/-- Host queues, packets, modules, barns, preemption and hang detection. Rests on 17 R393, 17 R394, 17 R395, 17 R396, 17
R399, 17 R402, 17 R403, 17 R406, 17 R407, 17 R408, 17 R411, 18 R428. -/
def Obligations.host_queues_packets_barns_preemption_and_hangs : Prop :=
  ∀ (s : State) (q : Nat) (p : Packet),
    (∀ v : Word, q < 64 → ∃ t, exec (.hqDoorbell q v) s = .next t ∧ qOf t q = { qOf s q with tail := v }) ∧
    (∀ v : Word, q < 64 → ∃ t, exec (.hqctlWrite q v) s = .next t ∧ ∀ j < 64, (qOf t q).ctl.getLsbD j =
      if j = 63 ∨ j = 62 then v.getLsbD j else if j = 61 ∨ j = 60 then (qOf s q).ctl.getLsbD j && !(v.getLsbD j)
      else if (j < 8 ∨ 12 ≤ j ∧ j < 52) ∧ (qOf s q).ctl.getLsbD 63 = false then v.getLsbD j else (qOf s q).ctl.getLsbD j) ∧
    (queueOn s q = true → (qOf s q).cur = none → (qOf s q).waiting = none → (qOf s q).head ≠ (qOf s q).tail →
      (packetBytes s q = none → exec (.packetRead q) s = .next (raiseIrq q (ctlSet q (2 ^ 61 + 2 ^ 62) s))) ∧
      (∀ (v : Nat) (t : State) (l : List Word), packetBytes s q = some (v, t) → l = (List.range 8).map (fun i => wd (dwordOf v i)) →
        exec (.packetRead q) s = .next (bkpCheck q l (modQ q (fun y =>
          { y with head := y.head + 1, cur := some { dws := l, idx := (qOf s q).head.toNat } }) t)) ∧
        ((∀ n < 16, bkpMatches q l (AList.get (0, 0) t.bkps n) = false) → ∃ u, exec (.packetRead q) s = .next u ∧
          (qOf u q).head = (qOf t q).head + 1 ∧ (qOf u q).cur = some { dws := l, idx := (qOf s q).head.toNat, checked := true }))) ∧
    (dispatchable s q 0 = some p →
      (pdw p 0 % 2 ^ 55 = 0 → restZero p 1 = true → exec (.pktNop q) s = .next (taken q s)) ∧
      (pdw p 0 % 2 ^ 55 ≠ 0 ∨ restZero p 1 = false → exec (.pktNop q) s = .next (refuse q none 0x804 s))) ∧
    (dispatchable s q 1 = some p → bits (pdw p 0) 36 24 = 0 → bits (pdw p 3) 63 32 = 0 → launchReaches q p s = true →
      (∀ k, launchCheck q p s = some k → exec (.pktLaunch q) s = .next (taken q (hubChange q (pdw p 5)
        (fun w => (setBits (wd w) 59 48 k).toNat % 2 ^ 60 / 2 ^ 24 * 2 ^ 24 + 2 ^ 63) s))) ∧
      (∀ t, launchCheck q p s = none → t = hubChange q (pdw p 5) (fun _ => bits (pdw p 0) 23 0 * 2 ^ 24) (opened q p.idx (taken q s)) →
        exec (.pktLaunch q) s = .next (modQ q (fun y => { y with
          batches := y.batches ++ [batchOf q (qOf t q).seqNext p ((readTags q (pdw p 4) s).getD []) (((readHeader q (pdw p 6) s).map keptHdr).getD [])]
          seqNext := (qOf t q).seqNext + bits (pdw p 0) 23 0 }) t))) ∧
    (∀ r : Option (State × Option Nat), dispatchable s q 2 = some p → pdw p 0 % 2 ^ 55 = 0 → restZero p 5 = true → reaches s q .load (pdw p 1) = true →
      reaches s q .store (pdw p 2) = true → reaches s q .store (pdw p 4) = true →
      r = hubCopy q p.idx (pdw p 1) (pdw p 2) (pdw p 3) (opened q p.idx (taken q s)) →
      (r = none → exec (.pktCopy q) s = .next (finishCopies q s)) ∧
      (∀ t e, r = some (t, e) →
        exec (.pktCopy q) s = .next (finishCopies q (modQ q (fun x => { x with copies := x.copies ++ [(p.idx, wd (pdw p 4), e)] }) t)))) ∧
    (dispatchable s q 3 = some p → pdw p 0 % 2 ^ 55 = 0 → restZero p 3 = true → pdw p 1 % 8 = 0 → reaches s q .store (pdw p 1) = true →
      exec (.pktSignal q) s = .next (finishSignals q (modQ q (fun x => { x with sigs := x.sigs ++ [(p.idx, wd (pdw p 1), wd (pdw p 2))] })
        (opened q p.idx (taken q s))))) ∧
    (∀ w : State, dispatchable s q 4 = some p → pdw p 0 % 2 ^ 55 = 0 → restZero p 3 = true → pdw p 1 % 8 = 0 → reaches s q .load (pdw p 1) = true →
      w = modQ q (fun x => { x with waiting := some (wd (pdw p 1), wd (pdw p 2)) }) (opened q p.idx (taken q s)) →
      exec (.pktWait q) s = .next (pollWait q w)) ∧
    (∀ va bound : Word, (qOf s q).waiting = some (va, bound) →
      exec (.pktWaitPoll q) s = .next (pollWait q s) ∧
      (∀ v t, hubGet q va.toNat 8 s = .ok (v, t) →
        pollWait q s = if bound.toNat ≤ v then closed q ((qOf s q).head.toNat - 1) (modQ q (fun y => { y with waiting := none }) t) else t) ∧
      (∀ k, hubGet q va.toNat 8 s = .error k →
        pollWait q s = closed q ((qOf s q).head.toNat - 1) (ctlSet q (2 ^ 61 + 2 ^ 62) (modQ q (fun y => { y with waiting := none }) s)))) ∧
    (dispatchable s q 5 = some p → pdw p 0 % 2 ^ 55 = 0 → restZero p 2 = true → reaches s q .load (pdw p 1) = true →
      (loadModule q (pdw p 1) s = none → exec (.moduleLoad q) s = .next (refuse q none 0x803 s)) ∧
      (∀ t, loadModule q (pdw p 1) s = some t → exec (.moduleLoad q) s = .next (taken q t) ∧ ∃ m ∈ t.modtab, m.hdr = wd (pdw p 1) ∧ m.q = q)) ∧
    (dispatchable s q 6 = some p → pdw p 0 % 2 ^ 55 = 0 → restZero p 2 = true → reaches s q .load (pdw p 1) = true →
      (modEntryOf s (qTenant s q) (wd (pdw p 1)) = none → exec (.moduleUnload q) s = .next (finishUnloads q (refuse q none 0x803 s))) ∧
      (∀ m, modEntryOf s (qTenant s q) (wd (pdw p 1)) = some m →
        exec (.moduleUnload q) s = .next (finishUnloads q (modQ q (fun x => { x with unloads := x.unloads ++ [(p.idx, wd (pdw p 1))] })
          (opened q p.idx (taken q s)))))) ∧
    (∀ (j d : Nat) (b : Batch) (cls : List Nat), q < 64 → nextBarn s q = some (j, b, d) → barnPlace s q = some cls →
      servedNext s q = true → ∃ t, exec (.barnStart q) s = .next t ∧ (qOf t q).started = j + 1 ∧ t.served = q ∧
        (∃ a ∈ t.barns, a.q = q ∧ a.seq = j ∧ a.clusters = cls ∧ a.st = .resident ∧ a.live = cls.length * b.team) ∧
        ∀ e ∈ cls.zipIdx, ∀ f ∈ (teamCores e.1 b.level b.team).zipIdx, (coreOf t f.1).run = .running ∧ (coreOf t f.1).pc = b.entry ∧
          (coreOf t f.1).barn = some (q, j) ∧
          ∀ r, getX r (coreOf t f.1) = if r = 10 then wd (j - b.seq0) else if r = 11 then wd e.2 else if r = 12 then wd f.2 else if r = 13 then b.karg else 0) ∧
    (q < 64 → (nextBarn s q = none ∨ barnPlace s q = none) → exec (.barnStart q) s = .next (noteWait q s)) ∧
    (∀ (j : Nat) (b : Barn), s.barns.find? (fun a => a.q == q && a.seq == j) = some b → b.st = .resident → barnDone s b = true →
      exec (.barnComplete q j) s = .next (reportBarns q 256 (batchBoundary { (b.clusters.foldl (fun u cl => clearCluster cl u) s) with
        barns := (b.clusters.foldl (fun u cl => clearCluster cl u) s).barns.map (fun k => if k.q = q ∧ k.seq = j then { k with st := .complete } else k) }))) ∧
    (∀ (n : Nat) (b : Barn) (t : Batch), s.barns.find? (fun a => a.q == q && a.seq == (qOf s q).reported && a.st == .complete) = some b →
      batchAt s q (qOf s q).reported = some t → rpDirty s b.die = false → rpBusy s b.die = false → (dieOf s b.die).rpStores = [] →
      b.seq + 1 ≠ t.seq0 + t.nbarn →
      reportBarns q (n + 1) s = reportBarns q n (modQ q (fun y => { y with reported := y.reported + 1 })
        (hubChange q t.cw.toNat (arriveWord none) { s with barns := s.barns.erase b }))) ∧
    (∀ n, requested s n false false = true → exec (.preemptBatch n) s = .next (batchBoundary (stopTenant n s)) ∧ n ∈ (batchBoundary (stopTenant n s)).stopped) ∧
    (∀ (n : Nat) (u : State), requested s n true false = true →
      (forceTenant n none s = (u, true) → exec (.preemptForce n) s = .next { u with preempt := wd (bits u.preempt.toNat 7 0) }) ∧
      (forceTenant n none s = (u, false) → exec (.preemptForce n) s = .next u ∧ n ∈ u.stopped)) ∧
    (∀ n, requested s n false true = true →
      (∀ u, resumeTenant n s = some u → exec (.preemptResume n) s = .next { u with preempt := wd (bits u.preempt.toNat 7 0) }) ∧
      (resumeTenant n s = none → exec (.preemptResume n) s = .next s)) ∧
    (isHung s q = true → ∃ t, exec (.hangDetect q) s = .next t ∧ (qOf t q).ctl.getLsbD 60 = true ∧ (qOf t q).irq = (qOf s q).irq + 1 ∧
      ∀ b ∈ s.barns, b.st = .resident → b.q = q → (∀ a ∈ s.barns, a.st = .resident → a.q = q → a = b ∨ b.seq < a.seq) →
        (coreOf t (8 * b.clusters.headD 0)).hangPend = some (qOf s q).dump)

• WORK TO BE COMPLETED
In the material above, locate the line containing "if j = 63 ∨" and the line containing "y with head". Transcribe exactly those two lines and every line between them, and nothing more.

• THE ANSWER
      if j = 63 ∨ j = 62 then v.getLsbD j else if j = 61 ∨ j = 60 then (qOf s q).ctl.getLsbD j && !(v.getLsbD j)
      else if (j < 8 ∨ 12 ≤ j ∧ j < 52) ∧ (qOf s q).ctl.getLsbD 63 = false then v.getLsbD j else (qOf s q).ctl.getLsbD j) ∧
    (queueOn s q = true → (qOf s q).cur = none → (qOf s q).waiting = none → (qOf s q).head ≠ (qOf s q).tail →
      (packetBytes s q = none → exec (.packetRead q) s = .next (raiseIrq q (ctlSet q (2 ^ 61 + 2 ^ 62) s))) ∧
      (∀ (v : Nat) (t : State) (l : List Word), packetBytes s q = some (v, t) → l = (List.range 8).map (fun i => wd (dwordOf v i)) →
        exec (.packetRead q) s = .next (bkpCheck q l (modQ q (fun y =>
          { y with head := y.head + 1, cur := some { dws := l, idx := (qOf s q).head.toNat } }) t)) ∧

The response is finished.